London-based Beautiful Books is publishing the book which, with media exposure about anti-social behaviour and feral youth, Hardwick believes is as relevant as ever.

“I don’t condone criminal behaviour, or antisocial behaviour at all, but because it’s Danny’s story – and the story of others like him – it does try to make people understand why people might behave in that way.

“I’ve met many young men who have a right to be angry with their lives and the circumstances they were born into. If they weren’t angry there really would be something wrong with them.

“Danny is like a lot of young men in that he has a macho exterior and wouldn’t like anyone to think he was sensitive or soft because he fears people would take advantage of him.

“In his life he has to portray himself as tough and uncaring. But inside, Danny, like all these macho lads, is the same as anyone else. He just wants a normal life – a job, a house, a car, a girlfriend, eventually kids, a bit of money.

“The book shows the sensitive side. When you work in a hostel and see people at a low ebb, you do get to see their sensitive side.

They’re insecure and scared, like a lot of other people, about their futures and that macho front is simply that – a front.”

He was asked to teach creative writing at Frankland after first going inside to teach at a summer school. “The thing I love about writing and helping other people write is there are stories inside everyone. What I’d like to do is make money out of my own writing, but also be able to travel through society and help others write their stories.
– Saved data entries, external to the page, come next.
/-- `y` comes from `x` with changes inside the mask `M` only. -/
structure BoxState.Near (M : Nat) (x y : BoxState) : Prop where
  queued : M.testBit 543 = false → y.queued = x.queued
  running : M.testBit 544 = false → y.running = x.running
  commits : M.testBit 545 = false → y.commits = x.commits
  nextId : M.testBit 546 = false → y.nextId = x.nextId
  point : M.testBit 547 = false → y.point = x.point
  tw : M.testBit 548 = false → y.tw = x.tw
  br : M.testBit 549 = false → y.br = x.br
  bk : M.testBit 550 = false → y.bk = x.bk
  regenRefused : M.testBit 551 = false → y.regenRefused = x.regenRefused
  chonLast : M.testBit 552 = false → y.chonLast = x.chonLast
  vmSum : M.testBit 553 = false → y.vmSum = x.vmSum
  vmCount : M.testBit 554 = false → y.vmCount = x.vmCount
  drops : M.testBit 555 = false → y.drops = x.drops
  agreeDrop : M.testBit 556 = false → y.agreeDrop = x.agreeDrop
  zeroRefs : M.testBit 557 = false → y.zeroRefs = x.zeroRefs
  dieLD : M.testBit 558 = false → y.dieLD = x.dieLD
  diePD : M.testBit 559 = false → y.diePD = x.diePD
  supSince : M.testBit 560 = false → y.supSince = x.supSince
  overdue : M.testBit 561 = false → y.overdue = x.overdue

/-- `y` comes from `x` with changes inside the mask `M` only. -/
structure RingState.Near (M : Nat) (x y : RingState) : Prop where
  ports : M.testBit 562 = false → y.ports = x.ports
  num : M.testBit 563 = false → y.num = x.num
  accepted : M.testBit 564 = false → y.accepted = x.accepted
  met : M.testBit 565 = false → y.met = x.met
  empty : M.testBit 566 = false → y.empty = x.empty
  sent : M.testBit 567 = false → y.sent = x.sent
  emptyRun : M.testBit 568 = false → y.emptyRun = x.emptyRun
  controls : M.testBit 569 = false → y.controls = x.controls
  heardPrev : M.testBit 570 = false → y.heardPrev = x.heardPrev
  cueAt : M.testBit 571 = false → y.cueAt = x.cueAt
  queue : M.testBit 572 = false → y.queue = x.queue
  fill : M.testBit 573 = false → y.fill = x.fill
  fillPrev : M.testBit 574 = false → y.fillPrev = x.fillPrev
  snapshot : M.testBit 575 = false → y.snapshot = x.snapshot
  sealSeq : M.testBit 576 = false → y.sealSeq = x.sealSeq
  syncSeq : M.testBit 577 = false → y.syncSeq = x.syncSeq
  drift : M.testBit 578 = false → y.drift = x.drift
  calm : M.testBit 579 = false → y.calm = x.calm
  settled : M.testBit 580 = false → y.settled = x.settled
  consistent : M.testBit 581 = false → y.consistent = x.consistent
  lastDrift : M.testBit 582 = false → y.lastDrift = x.lastDrift
  lastSheet : M.testBit 583 = false → y.lastSheet = x.lastSheet
  quiet : M.testBit 584 = false → y.quiet = x.quiet
  backoff : M.testBit 585 = false → y.backoff = x.backoff
  quietSince : M.testBit 586 = false → y.quietSince = x.quietSince
  cold : M.testBit 587 = false → y.cold = x.cold
  returned : M.testBit 588 = false → y.returned = x.returned
  ownStart : M.testBit 589 = false → y.ownStart = x.ownStart
  adoptedIn : M.testBit 590 = false → y.adoptedIn = x.adoptedIn
  duplicate : M.testBit 591 = false → y.duplicate = x.duplicate
  change : M.testBit 592 = false → y.change = x.change
  cancelled : M.testBit 593 = false → y.cancelled = x.cancelled
  announce : M.testBit 594 = false → y.announce = x.announce
  adopting : M.testBit 595 = false → y.adopting = x.adopting
  breaks : M.testBit 596 = false → y.breaks = x.breaks
  restores : M.testBit 597 = false → y.restores = x.restores
  healShown : M.testBit 598 = false → y.healShown = x.healShown

/-- `y` comes from `x` with changes inside the mask `M` only. -/
structure TimeState.Near (M : Nat) (x y : TimeState) : Prop where
  step : M.testBit 599 = false → y.step = x.step
  held : M.testBit 600 = false → y.held = x.held
  kept : M.testBit 601 = false → y.kept = x.kept
  setFrom : M.testBit 602 = false → y.setFrom = x.setFrom
  lockRun : M.testBit 603 = false → y.lockRun = x.lockRun
  unlockRun : M.testBit 604 = false → y.unlockRun = x.unlockRun
  lost : M.testBit 605 = false → y.lost = x.lost
  gotSync : M.testBit 606 = false → y.gotSync = x.gotSync
  known : M.testBit 607 = false → y.known = x.known

/-- `y` comes from `x` with changes inside the mask `M` only. -/
structure CanState.Near (M : Nat) (x y : CanState) : Prop where
  slot : M.testBit 608 = false → y.slot = x.slot
  fired : M.testBit 609 = false → y.fired = x.fired
  firedIn : M.testBit 610 = false → y.firedIn = x.firedIn
  claimed : M.testBit 611 = false → y.claimed = x.claimed
  offSince : M.testBit 612 = false → y.offSince = x.offSince
  got : M.testBit 613 = false → y.got = x.got

/-- `y` comes from `x` with changes inside the mask `M` only. -/
structure DictState.Near (M : Nat) (x y : DictState) : Prop where
  entries : M.testBit 614 = false → y.entries = x.entries
  lostNow : M.testBit 615 = false → y.lostNow = x.lostNow

/-- `l` comes from `l0` with changes inside the mask `M` only, and its spaces of words are in canonical form. The bits of
a mask are the registers by `regNo` (every instance of one), 321 for addresses of no register, 322 for the clearing of an
event flag, and then the hidden parts of the lane. The lane's number and the raw count never change; the record of the
event bits of the present moment is in no mask. -/
structure Lane.Near (M : Nat) (l0 l : Lane) : Prop where
  id : l.id = l0.id
  now : l.now = l0.now
  regsWf : RegFile.wf l.id l.regs = true
  stageWf : RegFile.wfStage l.stage = true
  word : ∀ a, M.testBit (regNo a) = false → l.word a = l0.word a
  evt : M.testBit 322 = false → ∀ a, isEvt a = true → ∀ j, (l0.word a).getLsbD j = true → (l.word a).getLsbD j = true
  log : M.testBit 323 = false → l.log = l0.log ∧ l.logNext = l0.logNext
  emit : M.testBit 324 = false → l.emit = l0.emit
  ltime : M.testBit 325 = false → l.ltime = l0.ltime
  fresh : M.testBit 326 = false → l.fresh = l0.fresh
  stage : M.testBit 327 = false → l.stage = l0.stage
  axes : ∀ n : Axis, AxisState.Near M l0.axes[n] l.axes[n]
  power : PowerState.Near M l0.power l.power
  link : LinkState.Near M l0.link l.link
  loops : ∀ n : Axis, LoopState.Near M l0.loops[n] l.loops[n]
  wing : WingState.Near M l0.wing l.wing
  seats : SeatState.Near M l0.seats l.seats
  call : CallState.Near M l0.call l.call
  safety : SafetyState.Near M l0.safety l.safety
  mode_ : ModeState.Near M l0.mode_ l.mode_
  trust : TrustState.Near M l0.trust l.trust
  reh : RehState.Near M l0.reh l.reh
  trio : TrioState.Near M l0.trio l.trio
  box : BoxState.Near M l0.box l.box
  ring : RingState.Near M l0.ring l.ring
  tm : TimeState.Near M l0.tm l.tm
  can : ∀ n : Can, CanState.Near M l0.can[n] l.can[n]
  dict : DictState.Near M l0.dict l.dict

/-- What a command may change, as statements name it. -/
inductive Part where
  /-- every instance of the register that holds the address -/
  | reg (a : Nat)
  /-- every register of a block, by its number (R36) -/
  | block (k : Nat)
  /-- event flags may clear -/
  | clears
  /-- addresses of no register -/
  | unassigned
  | log
  | emit
  | ltime
  | fresh
  | stage
  | axes
  | power
  | link
  | loops
  | wing
  | seats
  | call
  | safety
  | modeState
  | trust
  | reh
  | trio
  | box
  | ring
  | tm
  | can
  | dict
  | axUs
  | axQueue
  | axSw
  | axProt
  | axRefresh
  | axLeak
  | axRecatch
  | axLastRecatch
  | axFb
  deriving DecidableEq, Repr

/-- The bits of a part. -/
def Part.mask : Part → Nat
  | .reg a => 2 ^ regNo a
  | .block k => 2 ^ blockStart (k + 1) - 2 ^ blockStart k
  | .unassigned => 2 ^ 321
  | .clears => 2 ^ 322
  | .log => 2 ^ 323
  | .emit => 2 ^ 324
  | .ltime => 2 ^ 325
  | .fresh => 2 ^ 326
  | .stage => 2 ^ 327
  | .axes => 2 ^ 337 - 2 ^ 328
  | .power => 2 ^ 362 - 2 ^ 337
  | .link => 2 ^ 373 - 2 ^ 362
  | .loops => 2 ^ 387 - 2 ^ 373
  | .wing => 2 ^ 440 - 2 ^ 387
  | .seats => 2 ^ 459 - 2 ^ 440
  | .call => 2 ^ 464 - 2 ^ 459
  | .safety => 2 ^ 473 - 2 ^ 464
  | .modeState => 2 ^ 483 - 2 ^ 473
  | .trust => 2 ^ 503 - 2 ^ 483
  | .reh => 2 ^ 528 - 2 ^ 503
  | .trio => 2 ^ 543 - 2 ^ 528
  | .box => 2 ^ 562 - 2 ^ 543
  | .ring => 2 ^ 599 - 2 ^ 562
  | .tm => 2 ^ 608 - 2 ^ 599
  | .can => 2 ^ 614 - 2 ^ 608
  | .dict => 2 ^ 616 - 2 ^ 614
  | .axUs => 2 ^ 328
  | .axQueue => 2 ^ 329
  | .axSw => 2 ^ 330
  | .axProt => 2 ^ 331
  | .axRefresh => 2 ^ 332
  | .axLeak => 2 ^ 333
  | .axRecatch => 2 ^ 334
  | .axLastRecatch => 2 ^ 335
  | .axFb => 2 ^ 336

/-- The bits of several parts. -/
def maskOf (ps : List Part) : Nat := ps.foldl (fun m p => m ||| p.mask) 0

/-! ### What a command does, as statements say it -/

/-- The lane of a command just before its effect: at the command's moment, its outputs empty. -/
def State.before (s : State) (c : Instr) : Lane := (s.lane c.at.lane).advanceTo c.at.t

/-- The state is sound and the logic die of the command's lane runs. -/
def State.Runs (s : State) (e : At) : Prop := s.Sound ∧ (s.lane e.lane).logicUp = true

/-- The state is sound and the power die of the command's lane is powered. -/
def State.Powered (s : State) (e : At) : Prop := s.Sound ∧ (s.lane e.lane).monitorsUp = true

/-- The command completes: it answers a next state; the queue and the other lanes are as they were; its own lane changed
only in the parts `ps`, with the canonical forms kept; and `P` holds of that lane before and after. -/
def Does (c : Instr) (s : State) (ps : List Part) (P : Lane → Lane → Prop) : Prop :=
  ∃ t, exec c s = .next t ∧ t.pending = s.pending ∧ (∀ i, i ≠ c.at.lane → t.lane i = s.lane i) ∧
    Lane.Near (maskOf ps) (s.before c) (t.lane c.at.lane) ∧ P (s.before c) (t.lane c.at.lane)

/-- What a beat may change, and what may change with the execution of received commands. -/
def beatParts : List Part :=
  [.block 0, .block 1, .block 2, .block 3, .block 4, .block 5, .block 6, .block 7, .block 8, .block 9, .block 10,
   .block 11, .block 12, .block 13, .block 14, .block 15, .block 16, .block 17, .block 18, .clears, .log, .emit,
   .fresh, .axUs, .axSw, .axRefresh, .axLeak, .axRecatch, .axFb, .power, .link, .loops, .wing, .seats, .call,
   .safety, .modeState, .trust, .reh, .trio, .box, .ring, .tm, .dict]

/-- What may change when a lane goes OUT. -/
def laneOutParts : List Part :=
  [.reg R.LC_STATE, .reg R.WG_STAT, .reg R.WG_EVT, .reg R.WG_CMD, .reg R.WG_RESYNC, .reg R.BI_EVT, .reg (R.DC_STAT
   0), .reg (R.DC_TEST 0), .reg (R.DC_PSI 0), .reg (R.DC_ANGLE 0), .reg (R.DC_LASTX 0), .reg (R.GD_STAT 0), .reg
   (R.GD_EVT 0), .reg (R.CN_BCTL 0 0), .reg (R.CN_BDAT 0 0 0), .reg R.CB_STAT, .reg R.SF_KOSTAT, .reg R.HS_EVT,
   .reg R.HS_PORT, .reg R.HS_CNT1, .reg R.HS_CNT2, .reg R.HS_CNT3, .reg (R.HS_SLAST 0), .emit, .axUs, .axSw,
   .axRefresh, .axLeak, .axRecatch, .wing, .seats, .safety, .modeState, .reh]

/-- What may change when a winding set goes out of service, which may take the lane to GHOST LIGHT. -/
def setOutParts : List Part :=
  [.reg R.LC_STATE, .reg R.BX_PCAP, .reg R.WG_STAT, .reg R.WG_EVT, .reg R.WG_LEAD, .reg R.BI_STAT, .reg R.BI_EVT,
   .block 6, .reg (R.GD_STAT 0), .reg (R.GD_EVT 0), .reg (R.LE_STAT 0), .reg (R.LE_PREF_LO 0), .reg
   (R.LE_PREF_HI 0), .reg (R.LE_WREF 0), .reg (R.LE_INT 0), .reg (R.CN_BCTL 0 0), .reg (R.CN_BDAT 0 0 0), .reg
   R.CB_STAT, .reg (R.CB_ACT 0), .reg R.SF_KOSTAT, .block 18, .emit, .axUs, .axSw, .axRefresh, .axLeak,
   .axRecatch, .power, .loops, .wing, .seats, .call, .safety, .modeState, .reh]

/-- What the answer to an opcode may change. -/
def replyParts : List Part :=
  [.reg (R.CN_BCTL 0 0), .reg (R.CN_BDAT 0 0 0), .reg R.HS_EVT, .reg R.HS_PORT, .reg R.HS_CNT1, .reg R.HS_CNT2,
   .reg R.HS_CNT3, .reg (R.HS_SLAST 0), .seats, .modeState]

/-- What a table lookup leaves of the request of axis `n` (R85 to R92): a running dwell puts it off; an entry that is not
valid releases every switch; a state that breaks a rate limit is held back; any other becomes the request. -/
def Looked (l m : Lane) (n : Axis) : Prop :=
  let w := (l.ax n).sw.want
  if l.now < (l.ax n).sw.dwellEnd ∧ (l.ax n).sw.lastMask = l.unav n then (m.ax n).sw.want = w
  else
    match (l.putFlag (R.DC_STAT_REVHOLD n) (l.revHold n)).lookupVec n with
    | none => (m.ax n).sw.want = 0 ∧ m.flag (R.DC_EVT_TBLPAR n) = true
    | some v =>
      if vecSwitches v ≠ w ∧ l.rateBreaks n (vecSwitches v) then (m.ax n).sw.want = w ∧ m.flag (R.DC_STAT_RATEHOLD n) = true
      else (m.ax n).sw.want = vecSwitches v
“Eventually, I’d like to get prisoners’ stories published. Then go on to places like victim support, mental health places, get stories from people with schizophrenia and old people in care homes. I’d like to enable people to tell them and get them published.”

In the past, he’s never worked in the same job longer than four years. Now that has changed.

“I know I want to stay in the field of writing, both my own and helping others,” he says.

■ Kicked Out by Richard Walker Hardwick (Beautiful Books £7.99).